+++ Given entries +++

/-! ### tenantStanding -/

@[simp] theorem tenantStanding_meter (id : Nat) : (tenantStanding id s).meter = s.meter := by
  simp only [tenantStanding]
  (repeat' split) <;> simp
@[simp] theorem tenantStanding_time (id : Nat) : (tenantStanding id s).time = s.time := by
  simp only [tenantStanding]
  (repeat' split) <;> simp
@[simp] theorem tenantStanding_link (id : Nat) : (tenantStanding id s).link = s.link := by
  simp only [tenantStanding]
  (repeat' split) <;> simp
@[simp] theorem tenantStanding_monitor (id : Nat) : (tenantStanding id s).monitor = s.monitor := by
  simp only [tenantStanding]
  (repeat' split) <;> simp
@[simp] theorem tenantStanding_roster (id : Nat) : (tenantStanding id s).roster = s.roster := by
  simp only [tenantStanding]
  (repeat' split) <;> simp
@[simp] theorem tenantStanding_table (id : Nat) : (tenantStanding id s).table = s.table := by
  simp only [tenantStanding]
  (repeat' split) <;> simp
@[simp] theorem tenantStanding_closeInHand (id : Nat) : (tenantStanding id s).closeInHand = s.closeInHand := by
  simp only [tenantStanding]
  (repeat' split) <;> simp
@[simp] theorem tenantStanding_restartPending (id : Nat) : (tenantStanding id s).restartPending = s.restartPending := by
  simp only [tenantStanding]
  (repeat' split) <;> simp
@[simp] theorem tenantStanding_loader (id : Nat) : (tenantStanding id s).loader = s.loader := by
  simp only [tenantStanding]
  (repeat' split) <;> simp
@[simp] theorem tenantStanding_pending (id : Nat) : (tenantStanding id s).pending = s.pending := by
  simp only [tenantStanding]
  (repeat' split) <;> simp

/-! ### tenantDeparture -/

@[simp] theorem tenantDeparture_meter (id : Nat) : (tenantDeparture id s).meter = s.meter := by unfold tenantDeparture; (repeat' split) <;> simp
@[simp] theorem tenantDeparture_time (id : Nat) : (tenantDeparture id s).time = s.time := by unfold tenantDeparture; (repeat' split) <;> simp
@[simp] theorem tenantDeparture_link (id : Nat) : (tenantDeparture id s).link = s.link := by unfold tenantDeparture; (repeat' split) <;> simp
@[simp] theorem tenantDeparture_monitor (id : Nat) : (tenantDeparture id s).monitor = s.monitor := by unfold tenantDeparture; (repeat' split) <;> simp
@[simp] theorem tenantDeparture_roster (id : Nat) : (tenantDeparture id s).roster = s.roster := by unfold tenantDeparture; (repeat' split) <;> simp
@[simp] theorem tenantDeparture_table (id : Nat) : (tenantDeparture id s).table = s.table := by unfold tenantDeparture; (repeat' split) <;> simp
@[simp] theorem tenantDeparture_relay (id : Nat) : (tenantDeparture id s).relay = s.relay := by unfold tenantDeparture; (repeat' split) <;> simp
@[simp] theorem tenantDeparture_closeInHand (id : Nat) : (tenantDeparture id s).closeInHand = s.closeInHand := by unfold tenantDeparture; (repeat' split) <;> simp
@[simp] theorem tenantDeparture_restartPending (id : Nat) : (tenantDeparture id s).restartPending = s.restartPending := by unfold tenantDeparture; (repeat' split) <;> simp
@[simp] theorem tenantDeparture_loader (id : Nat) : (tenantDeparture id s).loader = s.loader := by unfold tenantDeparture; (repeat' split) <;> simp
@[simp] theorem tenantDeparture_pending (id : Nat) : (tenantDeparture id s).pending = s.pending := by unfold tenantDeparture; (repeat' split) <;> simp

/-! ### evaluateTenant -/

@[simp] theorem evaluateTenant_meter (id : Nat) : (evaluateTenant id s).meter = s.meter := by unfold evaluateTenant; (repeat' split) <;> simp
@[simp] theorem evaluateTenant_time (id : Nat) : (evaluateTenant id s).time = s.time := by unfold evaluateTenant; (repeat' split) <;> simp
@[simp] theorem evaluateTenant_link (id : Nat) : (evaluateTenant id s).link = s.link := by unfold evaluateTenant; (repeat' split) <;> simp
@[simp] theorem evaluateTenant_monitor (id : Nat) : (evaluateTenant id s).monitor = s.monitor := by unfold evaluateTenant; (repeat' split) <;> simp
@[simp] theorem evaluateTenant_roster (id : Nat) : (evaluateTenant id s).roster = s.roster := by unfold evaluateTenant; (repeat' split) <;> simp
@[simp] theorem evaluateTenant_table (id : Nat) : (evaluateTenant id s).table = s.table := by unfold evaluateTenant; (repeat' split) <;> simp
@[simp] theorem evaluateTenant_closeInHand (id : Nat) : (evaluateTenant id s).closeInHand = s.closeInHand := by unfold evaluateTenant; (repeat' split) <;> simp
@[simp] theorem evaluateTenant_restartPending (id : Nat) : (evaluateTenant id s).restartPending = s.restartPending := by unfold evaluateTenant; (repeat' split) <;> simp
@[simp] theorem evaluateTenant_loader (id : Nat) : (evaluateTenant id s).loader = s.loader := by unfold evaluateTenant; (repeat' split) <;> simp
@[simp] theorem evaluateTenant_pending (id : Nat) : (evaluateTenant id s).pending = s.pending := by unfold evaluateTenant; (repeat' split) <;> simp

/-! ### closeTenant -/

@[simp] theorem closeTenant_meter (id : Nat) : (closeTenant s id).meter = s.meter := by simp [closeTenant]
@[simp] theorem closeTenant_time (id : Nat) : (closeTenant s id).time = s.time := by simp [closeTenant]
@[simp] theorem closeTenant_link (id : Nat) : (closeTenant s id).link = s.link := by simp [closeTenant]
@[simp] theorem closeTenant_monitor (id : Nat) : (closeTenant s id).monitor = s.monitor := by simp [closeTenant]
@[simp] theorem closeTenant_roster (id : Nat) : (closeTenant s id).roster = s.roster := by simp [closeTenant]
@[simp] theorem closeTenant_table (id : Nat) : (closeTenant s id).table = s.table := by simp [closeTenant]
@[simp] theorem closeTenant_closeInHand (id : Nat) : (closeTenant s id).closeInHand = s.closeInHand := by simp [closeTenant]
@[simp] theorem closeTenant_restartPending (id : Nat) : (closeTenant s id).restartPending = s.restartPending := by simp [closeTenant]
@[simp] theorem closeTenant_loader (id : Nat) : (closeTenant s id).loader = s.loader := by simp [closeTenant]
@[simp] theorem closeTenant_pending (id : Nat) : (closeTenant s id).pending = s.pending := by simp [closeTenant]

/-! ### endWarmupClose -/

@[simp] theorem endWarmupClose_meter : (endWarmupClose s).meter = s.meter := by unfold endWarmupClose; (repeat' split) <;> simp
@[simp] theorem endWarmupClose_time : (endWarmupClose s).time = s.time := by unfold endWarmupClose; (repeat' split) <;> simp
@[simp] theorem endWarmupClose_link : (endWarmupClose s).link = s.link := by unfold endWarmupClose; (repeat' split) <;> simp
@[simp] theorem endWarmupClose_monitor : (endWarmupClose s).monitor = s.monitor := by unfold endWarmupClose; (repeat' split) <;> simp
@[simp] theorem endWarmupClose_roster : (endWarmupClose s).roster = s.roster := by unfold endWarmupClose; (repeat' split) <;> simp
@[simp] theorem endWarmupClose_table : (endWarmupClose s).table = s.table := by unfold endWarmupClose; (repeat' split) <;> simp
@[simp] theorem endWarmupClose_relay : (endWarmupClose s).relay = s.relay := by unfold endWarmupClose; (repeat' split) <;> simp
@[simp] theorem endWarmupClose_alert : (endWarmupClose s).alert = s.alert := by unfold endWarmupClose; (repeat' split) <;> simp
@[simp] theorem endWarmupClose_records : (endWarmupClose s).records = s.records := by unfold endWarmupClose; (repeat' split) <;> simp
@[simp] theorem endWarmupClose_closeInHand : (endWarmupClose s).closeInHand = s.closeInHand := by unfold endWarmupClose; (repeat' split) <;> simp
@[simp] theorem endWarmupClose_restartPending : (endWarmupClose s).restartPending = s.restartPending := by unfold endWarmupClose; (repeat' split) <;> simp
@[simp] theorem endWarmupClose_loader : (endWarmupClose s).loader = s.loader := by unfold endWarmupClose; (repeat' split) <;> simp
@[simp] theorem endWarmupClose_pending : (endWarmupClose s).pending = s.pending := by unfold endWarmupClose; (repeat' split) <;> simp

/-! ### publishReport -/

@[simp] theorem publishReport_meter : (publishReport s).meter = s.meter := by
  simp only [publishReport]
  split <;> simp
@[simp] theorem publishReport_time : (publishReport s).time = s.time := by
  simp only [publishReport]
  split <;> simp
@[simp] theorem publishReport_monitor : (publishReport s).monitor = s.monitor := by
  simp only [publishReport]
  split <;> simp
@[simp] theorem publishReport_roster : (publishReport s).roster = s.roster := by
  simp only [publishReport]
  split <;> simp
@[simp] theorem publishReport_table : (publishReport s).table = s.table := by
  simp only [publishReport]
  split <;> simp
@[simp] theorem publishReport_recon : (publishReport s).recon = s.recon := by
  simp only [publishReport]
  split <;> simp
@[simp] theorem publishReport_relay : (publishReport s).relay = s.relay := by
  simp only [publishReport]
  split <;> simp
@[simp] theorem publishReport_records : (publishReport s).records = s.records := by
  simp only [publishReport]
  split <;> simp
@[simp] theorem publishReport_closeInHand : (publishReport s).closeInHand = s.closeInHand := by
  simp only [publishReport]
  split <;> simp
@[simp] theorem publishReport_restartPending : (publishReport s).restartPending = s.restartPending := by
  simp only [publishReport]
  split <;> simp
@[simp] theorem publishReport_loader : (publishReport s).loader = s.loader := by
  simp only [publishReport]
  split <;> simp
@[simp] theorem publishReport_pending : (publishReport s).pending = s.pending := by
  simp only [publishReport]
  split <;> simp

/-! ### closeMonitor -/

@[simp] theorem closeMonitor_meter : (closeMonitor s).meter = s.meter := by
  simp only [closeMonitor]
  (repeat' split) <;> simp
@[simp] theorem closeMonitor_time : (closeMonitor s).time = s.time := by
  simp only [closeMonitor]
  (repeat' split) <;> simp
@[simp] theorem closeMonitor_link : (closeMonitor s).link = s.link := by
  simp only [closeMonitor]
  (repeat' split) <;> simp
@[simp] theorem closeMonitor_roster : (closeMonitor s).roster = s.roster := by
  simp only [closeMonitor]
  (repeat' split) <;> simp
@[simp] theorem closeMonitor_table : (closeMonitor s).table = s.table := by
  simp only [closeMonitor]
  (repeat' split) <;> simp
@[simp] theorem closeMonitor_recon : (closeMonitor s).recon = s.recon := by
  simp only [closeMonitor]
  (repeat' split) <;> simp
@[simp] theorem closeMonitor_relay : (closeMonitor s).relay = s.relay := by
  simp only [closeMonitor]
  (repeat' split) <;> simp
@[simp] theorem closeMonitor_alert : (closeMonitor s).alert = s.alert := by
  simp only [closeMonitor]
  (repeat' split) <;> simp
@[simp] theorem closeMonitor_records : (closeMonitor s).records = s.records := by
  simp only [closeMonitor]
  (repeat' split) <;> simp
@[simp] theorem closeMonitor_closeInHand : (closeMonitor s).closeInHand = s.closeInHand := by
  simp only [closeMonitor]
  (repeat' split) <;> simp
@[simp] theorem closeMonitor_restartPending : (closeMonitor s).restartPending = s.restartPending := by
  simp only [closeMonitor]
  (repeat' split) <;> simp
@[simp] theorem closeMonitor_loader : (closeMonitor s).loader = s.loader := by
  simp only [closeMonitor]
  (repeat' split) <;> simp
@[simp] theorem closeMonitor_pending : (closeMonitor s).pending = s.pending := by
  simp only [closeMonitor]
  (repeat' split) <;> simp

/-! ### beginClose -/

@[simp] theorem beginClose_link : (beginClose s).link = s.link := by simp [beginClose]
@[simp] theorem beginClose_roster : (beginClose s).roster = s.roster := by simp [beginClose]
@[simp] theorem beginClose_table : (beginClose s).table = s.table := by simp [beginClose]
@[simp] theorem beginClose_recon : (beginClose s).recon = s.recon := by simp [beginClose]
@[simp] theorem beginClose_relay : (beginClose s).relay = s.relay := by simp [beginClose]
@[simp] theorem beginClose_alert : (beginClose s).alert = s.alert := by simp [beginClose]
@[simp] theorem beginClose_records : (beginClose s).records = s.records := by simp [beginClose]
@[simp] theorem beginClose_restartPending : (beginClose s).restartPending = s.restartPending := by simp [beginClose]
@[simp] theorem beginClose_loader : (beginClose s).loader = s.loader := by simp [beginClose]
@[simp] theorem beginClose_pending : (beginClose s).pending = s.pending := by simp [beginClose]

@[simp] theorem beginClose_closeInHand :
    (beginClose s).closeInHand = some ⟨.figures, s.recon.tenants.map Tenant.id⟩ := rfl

+++

| What to do |
Please reproduce, exactly as they appear above, the lines from the line containing "(closeMonitor s).roster = s.roster := by" up to and including the line containing "s.link := by simp [beginClose]".

| Written reply |
@[simp] theorem closeMonitor_roster : (closeMonitor s).roster = s.roster := by
  simp only [closeMonitor]
  (repeat' split) <;> simp
@[simp] theorem closeMonitor_table : (closeMonitor s).table = s.table := by
  simp only [closeMonitor]
  (repeat' split) <;> simp
@[simp] theorem closeMonitor_recon : (closeMonitor s).recon = s.recon := by
  simp only [closeMonitor]
  (repeat' split) <;> simp
@[simp] theorem closeMonitor_relay : (closeMonitor s).relay = s.relay := by
  simp only [closeMonitor]
  (repeat' split) <;> simp
@[simp] theorem closeMonitor_alert : (closeMonitor s).alert = s.alert := by
  simp only [closeMonitor]
  (repeat' split) <;> simp
@[simp] theorem closeMonitor_records : (closeMonitor s).records = s.records := by
  simp only [closeMonitor]
  (repeat' split) <;> simp
@[simp] theorem closeMonitor_closeInHand : (closeMonitor s).closeInHand = s.closeInHand := by
  simp only [closeMonitor]
  (repeat' split) <;> simp
@[simp] theorem closeMonitor_restartPending : (closeMonitor s).restartPending = s.restartPending := by
  simp only [closeMonitor]
  (repeat' split) <;> simp
@[simp] theorem closeMonitor_loader : (closeMonitor s).loader = s.loader := by
  simp only [closeMonitor]
  (repeat' split) <;> simp
@[simp] theorem closeMonitor_pending : (closeMonitor s).pending = s.pending := by
  simp only [closeMonitor]
  (repeat' split) <;> simp

/-! ### beginClose -/

@[simp] theorem beginClose_link : (beginClose s).link = s.link := by simp [beginClose]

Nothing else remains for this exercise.